My beat is Symphony Hall. The last time I went to a rock club was to hear the original Jefferson Airplane. It’s not just that I’ve grown less and less a fan of rock music, but that between teaching English at UMass — Boston during the day and going to classical concerts three or four or more times a week, I’d rather spend what little free time I have at home.
But I was invited to hear Wolf Parade, the hot band from Montreal, at the Paradise Lounge (a Boston landmark I hadn’t visited before). One of the band members, an English major at McGill, is the nephew of a friend, and I’d liked what I’d heard on disc. “The next time we’re in Boston,” he promised, “we’ll put you on the guest list.” I couldn’t resist. Bring earplugs, a knowing friend advised.

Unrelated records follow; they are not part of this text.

def gH (pa : Nat) : Seg := { pa := pa, len := 64, off := 0 }
def gSt : Seg := { pa := 0x4100, len := 8, off := 0 }
def fU (stva : Nat) : FReq := fq (.union (gH 0x4040) (gH 0x4080) 0x80 0xC0 8 false gSt 0 stva 9)
def fUO : FReq := { fU 0x100 with begun := true, outcome := some true }
/-- A union of two empty fibres; of one in another format; of one with a pod; the stamp of one that failed. -/
def sU (x y : FHdr) (f : FReq) : State := { sF f with mem := hdrMem 0x4000 hd ++ hdrMem 0x4040 x ++ hdrMem 0x4080 y ++ podMem }
/-- Its acts behind the check: with the next of neither source read, of A read, of both. -/
def fUc : FReq := { fU 0 with begun := true, checked := true }
def fUa (es : List (Nat × Nat)) : FReq := { fUc with bufA := some es }
def fUb (as bs : List (Nat × Nat)) : FReq := { fUa as with bufB := some bs }
/-- A destination of one pod, which takes the entries of the sources. -/
def sUp (f : FReq) : State := { sU hd hd f with mem := hdrMem 0x4000 hd1 ++ hdrMem 0x4040 hd ++ hdrMem 0x4080 hd ++ podMem }
def unionFinds (s : State) (f : FReq) (pa : Nat) (va : Nat) : Bool :=
  match (unionRead (fibHome s f.hdr) f.hdr (gH pa) va 0).exec s with
  | .ok (some es, _) => es == [(3, 0x3F800000), (5, 0x40000000)]
  | _ => false
theorem wit_UnionsAtHome :
    (∀ x ∈ [hd, { hd with fmt := 1 }], Turn (sU x hd (fU 0)) (fU 0) ∧ partsLeft (sU x hd (fU 0)) (fU 0) = false ∧ HdrAt (sU x hd (fU 0)) 0x4000 ∧
      HdrAt (sU x hd (fU 0)) 0x4040 ∧ HdrAt (sU x hd (fU 0)) 0x4080) ∧
    ((hdrOf (sU hd hd (fU 0)) 0x4040).dir = [] ∧ (hdrOf (sU hd hd (fU 0)) 0x4080).dir = [] ∧ (hdrOf (sU hd hd (fU 0)) 0x4000).len = 0 ∧
      (hdrOf (sU hd hd (fU 0)) 0x4040).fmt = (hdrOf (sU hd hd (fU 0)) 0x4000).fmt ∧ (hdrOf (sU hd hd (fU 0)) 0x4080).fmt = (hdrOf (sU hd hd (fU 0)) 0x4000).fmt ∧
      (hdrOf (sU hd hd (fU 0)) 0x4000).op ≠ 7) ∧
    (hdrOf (sU { hd with fmt := 1 } hd (fU 0)) 0x4040).fmt ≠ (hdrOf (sU { hd with fmt := 1 } hd (fU 0)) 0x4000).fmt ∧
    (∀ x ∈ [hd, { hd with fmt := 1 }], Turn (sU x hd fUc) fUc ∧ partsLeft (sU x hd fUc) fUc = false ∧ HdrAt (sU x hd fUc) 0x4000 ∧
      HdrAt (sU x hd fUc) 0x4040 ∧ ((hdrOf (sU x hd fUc) 0x4040).fmt = (hdrOf (sU x hd fUc) 0x4000).fmt ↔ x.fmt = 0) ∧ (hdrOf (sU x hd fUc) 0x4040).dir = []) ∧
    (Turn (sU hd1 hd fUc) fUc ∧ partsLeft (sU hd1 hd fUc) fUc = false ∧ unionFinds (sU hd1 hd fUc) fUc 0x4040 0x80 = true) ∧
    (Turn (sU hd hd (fUa [])) (fUa []) ∧ partsLeft (sU hd hd (fUa [])) (fUa []) = false ∧ HdrAt (sU hd hd (fUa [])) 0x4000 ∧ HdrAt (sU hd hd (fUa [])) 0x4080 ∧
      (hdrOf (sU hd hd (fUa [])) 0x4080).fmt = (hdrOf (sU hd hd (fUa [])) 0x4000).fmt ∧ (hdrOf (sU hd hd (fUa [])) 0x4080).dir = []) ∧
    (Turn (sU hd hd1 (fUa [])) (fUa []) ∧ partsLeft (sU hd hd1 (fUa [])) (fUa []) = false ∧ unionFinds (sU hd hd1 (fUa [])) (fUa []) 0x4080 0xC0 = true) ∧
    (Turn (sU hd hd (fUb [] [])) (fUb [] []) ∧ partsLeft (sU hd hd (fUb [] [])) (fUb [] []) = false ∧ HdrAt (sU hd hd (fUb [] [])) 0x4000) ∧
    (∀ bs ∈ [[], [(7, 0x3F800000)]], Turn (sUp (fUb [(7, 0x40000000)] bs)) (fUb [(7, 0x40000000)] bs) ∧
      partsLeft (sUp (fUb [(7, 0x40000000)] bs)) (fUb [(7, 0x40000000)] bs) = false ∧ unionNext [(7, 0x40000000)] bs = some 7 ∧
      accepts (unionPut (fibHome (sUp (fUb [(7, 0x40000000)] bs)) 0x4000) 0x4000 8 false 7 [(7, 0x40000000)] bs) (sUp (fUb [(7, 0x40000000)] bs)) = true ∧
      OnePod (sUp (fUb [(7, 0x40000000)] bs)) (fUb [(7, 0x40000000)] bs) true 1 0x10100 ∧
      (hdrOf (sUp (fUb [(7, 0x40000000)] bs)) 0x4000).len = 2 ∧ (hdrOf (sUp (fUb [(7, 0x40000000)] bs)) 0x4000).cap = 10 ∧
      (podAt (sUp (fUb [(7, 0x40000000)] bs)) 0 0x10100).ents.length < podCap 0) ∧
    (Turn (sU hd hd fUO) fUO ∧ partsLeft (sU hd hd fUO) fUO = false ∧ PlainMemory gSt.pa ∧ wordReady (sU hd hd fUO) fUO gSt = true) := by
  refine ⟨?_, by decide +kernel, by decide +kernel, ?_, ⟨turn_of (by decide +kernel), by decide +kernel⟩,
    ⟨turn_of (by decide +kernel), by decide +kernel, hdr_of (by decide +kernel), hdr_of (by decide +kernel), by decide +kernel⟩,
    ⟨turn_of (by decide +kernel), by decide +kernel⟩, ⟨turn_of (by decide +kernel), by decide +kernel, hdr_of (by decide +kernel)⟩, ?_,
    turn_of (by decide +kernel), by decide +kernel, .inl (by decide +kernel), by decide +kernel⟩
  · intro x h
    have : x = hd ∨ x = { hd with fmt := 1 } := by simpa using h
    rcases this with rfl | rfl
    · exact ⟨turn_of (by decide +kernel), by decide +kernel, hdr_of (by decide +kernel), hdr_of (by decide +kernel), hdr_of (by decide +kernel)⟩
    · exact ⟨turn_of (by decide +kernel), by decide +kernel, hdr_of (by decide +kernel), hdr_of (by decide +kernel), hdr_of (by decide +kernel)⟩
  · intro x h
    have : x = hd ∨ x = { hd with fmt := 1 } := by simpa using h
    rcases this with rfl | rfl
    · exact ⟨turn_of (by decide +kernel), by decide +kernel, hdr_of (by decide +kernel), hdr_of (by decide +kernel), by decide +kernel⟩
    · exact ⟨turn_of (by decide +kernel), by decide +kernel, hdr_of (by decide +kernel), hdr_of (by decide +kernel), by decide +kernel⟩
  · intro bs h
    have : bs = [] ∨ bs = [(7, 0x3F800000)] := by simpa using h
    rcases this with rfl | rfl
    · exact ⟨turn_of (by decide +kernel), by decide +kernel, by decide +kernel, by decide +kernel, onePod_of (by decide +kernel), by decide +kernel⟩
    · exact ⟨turn_of (by decide +kernel), by decide +kernel, by decide +kernel, by decide +kernel, onePod_of (by decide +kernel), by decide +kernel⟩

def fStall : FReq := { fM 1 with held := .stalled 0 }
def fPark : FReq := { fM 1 with held := .parked 0x50 }
def sStall (n : Nat) : State := { sF fStall hd (pl n) with time := 2000 }
def sPark : State := sF fPark hd { pl 8 with parked := true }
/-- A merge stalled for its TIMEOUT of 2 µs; a pool with nothing held; a parked operation. -/
theorem wit_FibrePools :
    Awake (sStall 8) ∧ ((getPool (sStall 8) 0).wmark ≤ (getPool (sStall 8) 0).freecnt ∧ oldestStalled (sStall 8) 0 = some fStall) ∧
    (oldestStalled (sStall 0) 0 = some fStall ∧ stalledSince fStall = some 0 ∧ 0 + (getPool (sStall 0) 0).timeout * 1000 ≤ (sStall 0).time ∧
      stillStalled (sStall 0) 0 fStall = true ∧ fStall.launch < 64 ∧ (getLaunch (sStall 0) fStall.launch).failed = false) ∧
    (poolNamed 0 = true ∧ poolNamed (2 ^ 28 + 15 * 65536 + 63) = true ∧ (0x100000000 : W64).toNat / 2 ^ 32 ≠ 0) ∧
    ((getPool (sF (fM 1)) 0).parked = false ∧ (fM 1).held = .no ∧ (sF (fM 1)).freqs = [fM 1]) ∧
    ((getPool sPark 0).parked = true ∧ sPark.freqs.find? (fun f => parkedAt f && poolOfHdr sPark f.hdr == 0) = some fPark ∧ (getLaunch sPark fPark.launch).failed = false) :=
  ⟨awake_of rfl, by decide +kernel⟩

/-! ### Witnesses: channels, firings, rates, snapshots -/

/-- Core 0 with instances and channels of launch 0, which runs in an address space with a handler. -/
def dv (snap : Snap) : Dev := { launches := [(0, { lstate := 2, snap := snap, image := { snaparea := 1, watchdog := 1 } })], spaces := [(0, { v := true, tvec := 0x8000 })] }
def sK (is : List (Nat × Inst)) (c0 c1 : Chan) (cs : List Commit := []) (rs : List Release := []) (snap : Snap := {}) : State :=
  { cores := [(0, { insts := is.map (fun e => (e.1, some e.2)), chans := [(0, some c0), (1, some c1)], commits := cs, releases := rs })], dev := dv snap, nextId := 1 }
def c0 : Chan := { ch0 with reserved := 0 }
/-- Channel 1 with two tokens, the first of a kind, marked poisoned or not. -/
def c1 (kind : Nat) (p : Bool := false) : Chan := { c0 with chan := 1, hdrs := [(0, header 0 0 kind 0 p)], pslot := 1 }
def iRest : Inst := { in0 with state := 2 }
def cm : Commit := { id := 0, core := 0, ch := 0, kind := 1, eod := some 0, ctx := 0, slot := 0 }
def rl : Release := { id := 0, core := 0, ch := 1, cons := 0, n := 1, agent := w0, slot := 0, fir := 0 }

Outside the Paradise, I ran into one of my favorite students. “What are you doing here?” he asked in wonder. I think I rose a quantum leap in his estimation. I guess I was expecting the kind of surly treatment I’ve seen from club gate-watchers and ticket-takers on TV. But the Paradise people were amused and charmingly teasing to see a more grizzled academic figure waiting to get in. Wolf Parade was sold out, but the crowd inside was cool, sweet, and at least as civilized as classical audiences. Local music celebrities Damon & Naomi arrived, enveloped in a cloud of stardust.
I caught a few minutes of the opening band, Holy Fuck (I was quite surprised to see that name spelled out in full in the Boston Globe Calendar listing), which wasn’t nearly as threatening as the name suggested.
Wolf Parade, I learned, was exhausted because despite MapQuest, local street signs offered no help to out-of-towners and the group had gotten lost on both sides of the Charles. Their set was a little under an hour — but they were greeted so warmly, they offered a substantial series of encores without any sign of fatigue. The crowd swayed and sang along and applause was generous. And deserved. I was especially impressed with the rhythmic vitality and colorful timbres of the percussion and the interweaving of computerized sound effects. All-in-all, I had a better time than I’d had the night before at Symphony Hall.